● Work task
Your answer must consist of exactly the lines below, starting with the line with "theorem State.dmaErr_only (x" and going on through the line with "rw [State.dmaRefuse, (State.dmaErr_sideOnly", and nothing else.

Material for the task section start

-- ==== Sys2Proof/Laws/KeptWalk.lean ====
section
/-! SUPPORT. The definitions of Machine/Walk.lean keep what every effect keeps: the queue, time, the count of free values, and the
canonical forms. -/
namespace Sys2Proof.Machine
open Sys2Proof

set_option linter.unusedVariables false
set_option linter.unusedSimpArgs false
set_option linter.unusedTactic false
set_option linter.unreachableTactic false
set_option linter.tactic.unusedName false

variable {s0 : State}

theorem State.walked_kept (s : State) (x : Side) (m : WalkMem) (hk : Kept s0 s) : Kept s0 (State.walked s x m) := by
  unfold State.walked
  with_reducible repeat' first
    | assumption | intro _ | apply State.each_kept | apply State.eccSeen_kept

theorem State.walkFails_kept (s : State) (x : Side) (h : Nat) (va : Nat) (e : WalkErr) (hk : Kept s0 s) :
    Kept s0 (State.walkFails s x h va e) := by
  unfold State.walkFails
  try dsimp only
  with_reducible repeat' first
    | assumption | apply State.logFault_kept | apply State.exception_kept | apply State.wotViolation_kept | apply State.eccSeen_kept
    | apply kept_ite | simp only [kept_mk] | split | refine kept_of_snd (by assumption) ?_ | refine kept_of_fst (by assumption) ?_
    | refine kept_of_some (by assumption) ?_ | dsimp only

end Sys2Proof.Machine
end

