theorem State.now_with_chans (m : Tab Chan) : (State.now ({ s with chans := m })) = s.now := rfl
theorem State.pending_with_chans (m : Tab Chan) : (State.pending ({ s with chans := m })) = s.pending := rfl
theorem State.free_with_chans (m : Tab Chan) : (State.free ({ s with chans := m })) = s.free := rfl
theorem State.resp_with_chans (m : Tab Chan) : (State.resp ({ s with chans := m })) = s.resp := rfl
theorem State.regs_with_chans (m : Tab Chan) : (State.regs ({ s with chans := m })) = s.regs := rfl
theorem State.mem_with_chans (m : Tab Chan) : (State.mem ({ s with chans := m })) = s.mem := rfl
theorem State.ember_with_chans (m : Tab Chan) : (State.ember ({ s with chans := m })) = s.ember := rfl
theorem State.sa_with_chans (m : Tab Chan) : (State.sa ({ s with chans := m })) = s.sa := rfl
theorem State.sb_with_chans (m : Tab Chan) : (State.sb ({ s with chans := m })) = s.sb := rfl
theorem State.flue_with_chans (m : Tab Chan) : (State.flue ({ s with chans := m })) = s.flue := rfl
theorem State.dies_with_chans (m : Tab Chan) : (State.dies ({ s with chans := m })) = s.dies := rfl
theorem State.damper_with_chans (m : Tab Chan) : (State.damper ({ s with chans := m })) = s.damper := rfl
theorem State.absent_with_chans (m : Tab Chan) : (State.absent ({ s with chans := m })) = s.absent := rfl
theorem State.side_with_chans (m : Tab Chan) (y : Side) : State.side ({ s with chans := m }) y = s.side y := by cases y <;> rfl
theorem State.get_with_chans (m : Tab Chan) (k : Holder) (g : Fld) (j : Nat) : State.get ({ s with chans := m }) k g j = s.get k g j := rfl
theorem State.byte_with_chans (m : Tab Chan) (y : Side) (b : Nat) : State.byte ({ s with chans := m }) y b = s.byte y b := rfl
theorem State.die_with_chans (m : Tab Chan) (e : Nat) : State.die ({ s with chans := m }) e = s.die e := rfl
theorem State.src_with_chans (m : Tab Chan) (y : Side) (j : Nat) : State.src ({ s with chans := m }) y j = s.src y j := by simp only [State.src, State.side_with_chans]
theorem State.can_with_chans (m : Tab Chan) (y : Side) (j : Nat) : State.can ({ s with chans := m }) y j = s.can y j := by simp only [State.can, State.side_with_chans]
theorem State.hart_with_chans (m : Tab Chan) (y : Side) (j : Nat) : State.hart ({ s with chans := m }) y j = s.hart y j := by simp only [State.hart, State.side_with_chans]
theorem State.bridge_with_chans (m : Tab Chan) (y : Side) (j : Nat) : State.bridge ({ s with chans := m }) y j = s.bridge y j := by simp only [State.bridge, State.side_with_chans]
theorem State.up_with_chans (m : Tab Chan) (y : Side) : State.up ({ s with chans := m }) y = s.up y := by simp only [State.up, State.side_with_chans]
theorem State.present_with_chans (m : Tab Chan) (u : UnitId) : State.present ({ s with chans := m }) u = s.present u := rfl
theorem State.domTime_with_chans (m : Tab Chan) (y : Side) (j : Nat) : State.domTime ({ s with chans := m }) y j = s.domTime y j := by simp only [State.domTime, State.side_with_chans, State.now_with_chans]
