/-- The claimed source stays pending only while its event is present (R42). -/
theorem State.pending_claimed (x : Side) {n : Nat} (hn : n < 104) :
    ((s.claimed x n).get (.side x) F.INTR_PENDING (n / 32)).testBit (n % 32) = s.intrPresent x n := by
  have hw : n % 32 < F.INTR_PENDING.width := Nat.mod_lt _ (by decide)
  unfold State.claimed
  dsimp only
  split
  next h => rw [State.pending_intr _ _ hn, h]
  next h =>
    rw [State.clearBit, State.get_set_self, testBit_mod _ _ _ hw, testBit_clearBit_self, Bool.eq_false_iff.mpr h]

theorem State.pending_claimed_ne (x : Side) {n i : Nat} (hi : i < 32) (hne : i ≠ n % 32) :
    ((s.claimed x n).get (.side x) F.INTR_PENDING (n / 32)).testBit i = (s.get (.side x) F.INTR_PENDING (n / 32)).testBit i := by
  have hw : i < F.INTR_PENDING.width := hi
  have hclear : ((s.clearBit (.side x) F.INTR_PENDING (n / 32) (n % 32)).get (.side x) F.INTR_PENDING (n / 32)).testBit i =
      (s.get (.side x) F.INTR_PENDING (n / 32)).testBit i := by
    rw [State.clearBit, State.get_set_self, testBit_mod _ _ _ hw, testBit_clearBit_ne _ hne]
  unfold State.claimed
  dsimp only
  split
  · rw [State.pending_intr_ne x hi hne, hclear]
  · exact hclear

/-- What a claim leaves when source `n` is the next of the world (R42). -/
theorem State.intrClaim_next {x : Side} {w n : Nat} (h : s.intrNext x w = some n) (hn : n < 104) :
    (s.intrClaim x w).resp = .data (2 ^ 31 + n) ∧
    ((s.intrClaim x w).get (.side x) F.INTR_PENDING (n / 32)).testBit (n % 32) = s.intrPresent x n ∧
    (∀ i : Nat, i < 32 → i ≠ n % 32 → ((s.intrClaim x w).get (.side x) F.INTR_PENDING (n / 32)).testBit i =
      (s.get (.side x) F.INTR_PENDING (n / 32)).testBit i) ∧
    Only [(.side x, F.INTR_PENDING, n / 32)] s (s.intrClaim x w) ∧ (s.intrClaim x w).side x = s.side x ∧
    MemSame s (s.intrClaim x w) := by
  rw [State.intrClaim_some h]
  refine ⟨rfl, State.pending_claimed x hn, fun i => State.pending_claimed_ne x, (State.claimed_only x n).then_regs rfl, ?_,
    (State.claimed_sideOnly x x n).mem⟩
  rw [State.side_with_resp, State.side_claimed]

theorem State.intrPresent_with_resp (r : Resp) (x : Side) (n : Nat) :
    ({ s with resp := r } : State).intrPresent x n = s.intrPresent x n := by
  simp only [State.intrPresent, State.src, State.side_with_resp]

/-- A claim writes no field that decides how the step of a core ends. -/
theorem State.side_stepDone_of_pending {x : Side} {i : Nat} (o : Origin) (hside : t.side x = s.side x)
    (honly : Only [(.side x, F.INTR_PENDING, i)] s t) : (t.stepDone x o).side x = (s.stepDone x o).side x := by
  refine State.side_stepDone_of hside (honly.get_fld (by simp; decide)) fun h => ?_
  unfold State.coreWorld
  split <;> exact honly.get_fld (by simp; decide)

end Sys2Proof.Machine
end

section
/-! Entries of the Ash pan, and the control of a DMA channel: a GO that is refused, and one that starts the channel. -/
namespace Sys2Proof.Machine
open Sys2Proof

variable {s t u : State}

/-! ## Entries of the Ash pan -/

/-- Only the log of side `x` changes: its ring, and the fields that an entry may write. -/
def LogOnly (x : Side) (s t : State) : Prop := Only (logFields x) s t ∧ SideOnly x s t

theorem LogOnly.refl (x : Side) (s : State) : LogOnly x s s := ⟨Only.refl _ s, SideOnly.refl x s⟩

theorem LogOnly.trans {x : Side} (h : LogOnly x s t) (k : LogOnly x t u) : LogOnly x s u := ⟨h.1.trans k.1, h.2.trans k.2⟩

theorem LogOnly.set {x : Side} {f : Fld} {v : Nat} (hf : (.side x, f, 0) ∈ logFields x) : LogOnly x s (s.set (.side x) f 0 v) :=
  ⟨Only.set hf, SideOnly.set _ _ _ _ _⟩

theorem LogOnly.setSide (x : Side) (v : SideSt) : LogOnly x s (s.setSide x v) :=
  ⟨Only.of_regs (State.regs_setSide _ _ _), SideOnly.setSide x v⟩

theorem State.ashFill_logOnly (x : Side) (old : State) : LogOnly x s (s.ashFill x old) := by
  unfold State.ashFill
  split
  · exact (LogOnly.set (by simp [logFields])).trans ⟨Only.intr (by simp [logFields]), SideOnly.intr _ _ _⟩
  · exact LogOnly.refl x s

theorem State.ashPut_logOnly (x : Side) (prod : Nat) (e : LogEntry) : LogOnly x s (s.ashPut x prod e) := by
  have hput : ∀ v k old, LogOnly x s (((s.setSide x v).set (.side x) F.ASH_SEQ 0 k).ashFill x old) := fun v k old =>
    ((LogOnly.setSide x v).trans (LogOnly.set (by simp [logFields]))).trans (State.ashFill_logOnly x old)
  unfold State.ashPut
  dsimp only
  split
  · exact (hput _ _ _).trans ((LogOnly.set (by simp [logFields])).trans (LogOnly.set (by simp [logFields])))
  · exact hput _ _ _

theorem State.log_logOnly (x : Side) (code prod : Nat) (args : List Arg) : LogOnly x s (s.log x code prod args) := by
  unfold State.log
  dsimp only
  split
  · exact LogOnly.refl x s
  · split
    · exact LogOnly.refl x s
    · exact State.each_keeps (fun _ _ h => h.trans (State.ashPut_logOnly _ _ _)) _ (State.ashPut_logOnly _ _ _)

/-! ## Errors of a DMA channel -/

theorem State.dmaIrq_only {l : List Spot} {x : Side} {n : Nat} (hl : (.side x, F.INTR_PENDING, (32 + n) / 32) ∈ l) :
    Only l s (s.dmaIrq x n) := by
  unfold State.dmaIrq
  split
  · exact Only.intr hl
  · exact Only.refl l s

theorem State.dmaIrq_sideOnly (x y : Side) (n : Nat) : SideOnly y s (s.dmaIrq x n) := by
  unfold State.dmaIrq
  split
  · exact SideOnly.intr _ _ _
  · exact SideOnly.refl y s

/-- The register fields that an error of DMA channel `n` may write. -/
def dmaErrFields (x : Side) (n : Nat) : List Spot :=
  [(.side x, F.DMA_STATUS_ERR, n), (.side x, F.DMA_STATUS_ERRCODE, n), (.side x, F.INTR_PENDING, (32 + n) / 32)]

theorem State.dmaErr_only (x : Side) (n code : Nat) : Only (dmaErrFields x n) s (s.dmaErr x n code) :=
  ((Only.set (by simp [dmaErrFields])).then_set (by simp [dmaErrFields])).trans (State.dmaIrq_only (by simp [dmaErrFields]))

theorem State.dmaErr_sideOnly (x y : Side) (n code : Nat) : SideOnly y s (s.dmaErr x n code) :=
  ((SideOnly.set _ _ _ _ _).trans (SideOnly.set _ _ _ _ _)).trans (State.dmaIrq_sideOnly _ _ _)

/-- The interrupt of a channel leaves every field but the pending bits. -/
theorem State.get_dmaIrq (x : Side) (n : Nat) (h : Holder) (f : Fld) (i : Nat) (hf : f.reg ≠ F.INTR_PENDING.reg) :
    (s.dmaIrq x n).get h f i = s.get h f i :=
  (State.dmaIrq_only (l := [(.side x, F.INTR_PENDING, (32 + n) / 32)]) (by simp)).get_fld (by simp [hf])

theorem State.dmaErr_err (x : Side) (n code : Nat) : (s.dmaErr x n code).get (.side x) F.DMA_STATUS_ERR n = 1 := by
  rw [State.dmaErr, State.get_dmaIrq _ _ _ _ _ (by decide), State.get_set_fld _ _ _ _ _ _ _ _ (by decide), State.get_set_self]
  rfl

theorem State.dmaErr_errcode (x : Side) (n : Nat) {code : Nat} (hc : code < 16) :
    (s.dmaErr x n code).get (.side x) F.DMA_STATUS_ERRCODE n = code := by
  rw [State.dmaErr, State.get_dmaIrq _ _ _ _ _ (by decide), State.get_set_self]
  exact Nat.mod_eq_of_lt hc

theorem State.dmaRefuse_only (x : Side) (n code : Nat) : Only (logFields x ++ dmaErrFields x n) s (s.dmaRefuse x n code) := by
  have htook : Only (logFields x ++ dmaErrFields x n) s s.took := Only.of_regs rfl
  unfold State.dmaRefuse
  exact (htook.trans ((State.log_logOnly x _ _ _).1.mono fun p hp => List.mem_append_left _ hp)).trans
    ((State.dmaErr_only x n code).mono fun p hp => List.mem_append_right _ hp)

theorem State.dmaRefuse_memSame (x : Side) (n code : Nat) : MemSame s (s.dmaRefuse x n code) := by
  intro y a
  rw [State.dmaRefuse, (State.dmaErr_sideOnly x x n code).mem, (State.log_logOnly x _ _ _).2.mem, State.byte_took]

Material for the task section end
Material for the task section start

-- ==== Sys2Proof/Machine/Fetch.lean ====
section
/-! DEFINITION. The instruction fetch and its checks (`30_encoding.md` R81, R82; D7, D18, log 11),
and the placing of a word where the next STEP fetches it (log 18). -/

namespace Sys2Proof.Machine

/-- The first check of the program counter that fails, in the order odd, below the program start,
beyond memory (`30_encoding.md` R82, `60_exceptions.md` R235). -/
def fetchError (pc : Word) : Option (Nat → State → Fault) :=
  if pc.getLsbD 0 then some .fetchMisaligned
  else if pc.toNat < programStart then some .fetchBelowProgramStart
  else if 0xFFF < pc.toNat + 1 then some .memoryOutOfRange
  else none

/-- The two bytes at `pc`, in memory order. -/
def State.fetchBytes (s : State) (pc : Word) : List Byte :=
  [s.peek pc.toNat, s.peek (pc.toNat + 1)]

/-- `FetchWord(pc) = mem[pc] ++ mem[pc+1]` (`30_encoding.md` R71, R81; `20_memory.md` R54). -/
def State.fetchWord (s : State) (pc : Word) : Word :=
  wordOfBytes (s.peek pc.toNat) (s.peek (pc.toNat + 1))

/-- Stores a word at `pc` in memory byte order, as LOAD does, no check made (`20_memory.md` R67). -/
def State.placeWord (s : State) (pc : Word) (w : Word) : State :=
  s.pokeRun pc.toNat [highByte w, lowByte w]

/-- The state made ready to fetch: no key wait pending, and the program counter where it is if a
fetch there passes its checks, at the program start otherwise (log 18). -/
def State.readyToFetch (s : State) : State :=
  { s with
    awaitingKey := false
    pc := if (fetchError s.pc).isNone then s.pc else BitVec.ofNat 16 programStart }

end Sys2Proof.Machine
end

Material for the task section end

● Exercise result
theorem State.dmaErr_only (x : Side) (n code : Nat) : Only (dmaErrFields x n) s (s.dmaErr x n code) :=
  ((Only.set (by simp [dmaErrFields])).then_set (by simp [dmaErrFields])).trans (State.dmaIrq_only (by simp [dmaErrFields]))

theorem State.dmaErr_sideOnly (x y : Side) (n code : Nat) : SideOnly y s (s.dmaErr x n code) :=
  ((SideOnly.set _ _ _ _ _).trans (SideOnly.set _ _ _ _ _)).trans (State.dmaIrq_sideOnly _ _ _)

/-- The interrupt of a channel leaves every field but the pending bits. -/
theorem State.get_dmaIrq (x : Side) (n : Nat) (h : Holder) (f : Fld) (i : Nat) (hf : f.reg ≠ F.INTR_PENDING.reg) :
    (s.dmaIrq x n).get h f i = s.get h f i :=
  (State.dmaIrq_only (l := [(.side x, F.INTR_PENDING, (32 + n) / 32)]) (by simp)).get_fld (by simp [hf])

theorem State.dmaErr_err (x : Side) (n code : Nat) : (s.dmaErr x n code).get (.side x) F.DMA_STATUS_ERR n = 1 := by
  rw [State.dmaErr, State.get_dmaIrq _ _ _ _ _ (by decide), State.get_set_fld _ _ _ _ _ _ _ _ (by decide), State.get_set_self]
  rfl

theorem State.dmaErr_errcode (x : Side) (n : Nat) {code : Nat} (hc : code < 16) :
    (s.dmaErr x n code).get (.side x) F.DMA_STATUS_ERRCODE n = code := by
  rw [State.dmaErr, State.get_dmaIrq _ _ _ _ _ (by decide), State.get_set_self]
  exact Nat.mod_eq_of_lt hc

theorem State.dmaRefuse_only (x : Side) (n code : Nat) : Only (logFields x ++ dmaErrFields x n) s (s.dmaRefuse x n code) := by
  have htook : Only (logFields x ++ dmaErrFields x n) s s.took := Only.of_regs rfl
  unfold State.dmaRefuse
  exact (htook.trans ((State.log_logOnly x _ _ _).1.mono fun p hp => List.mem_append_left _ hp)).trans
    ((State.dmaErr_only x n code).mono fun p hp => List.mem_append_right _ hp)

theorem State.dmaRefuse_memSame (x : Side) (n code : Nat) : MemSame s (s.dmaRefuse x n code) := by
  intro y a
  rw [State.dmaRefuse, (State.dmaErr_sideOnly x x n code).mem, (State.log_logOnly x _ _ _).2.mem, State.byte_took]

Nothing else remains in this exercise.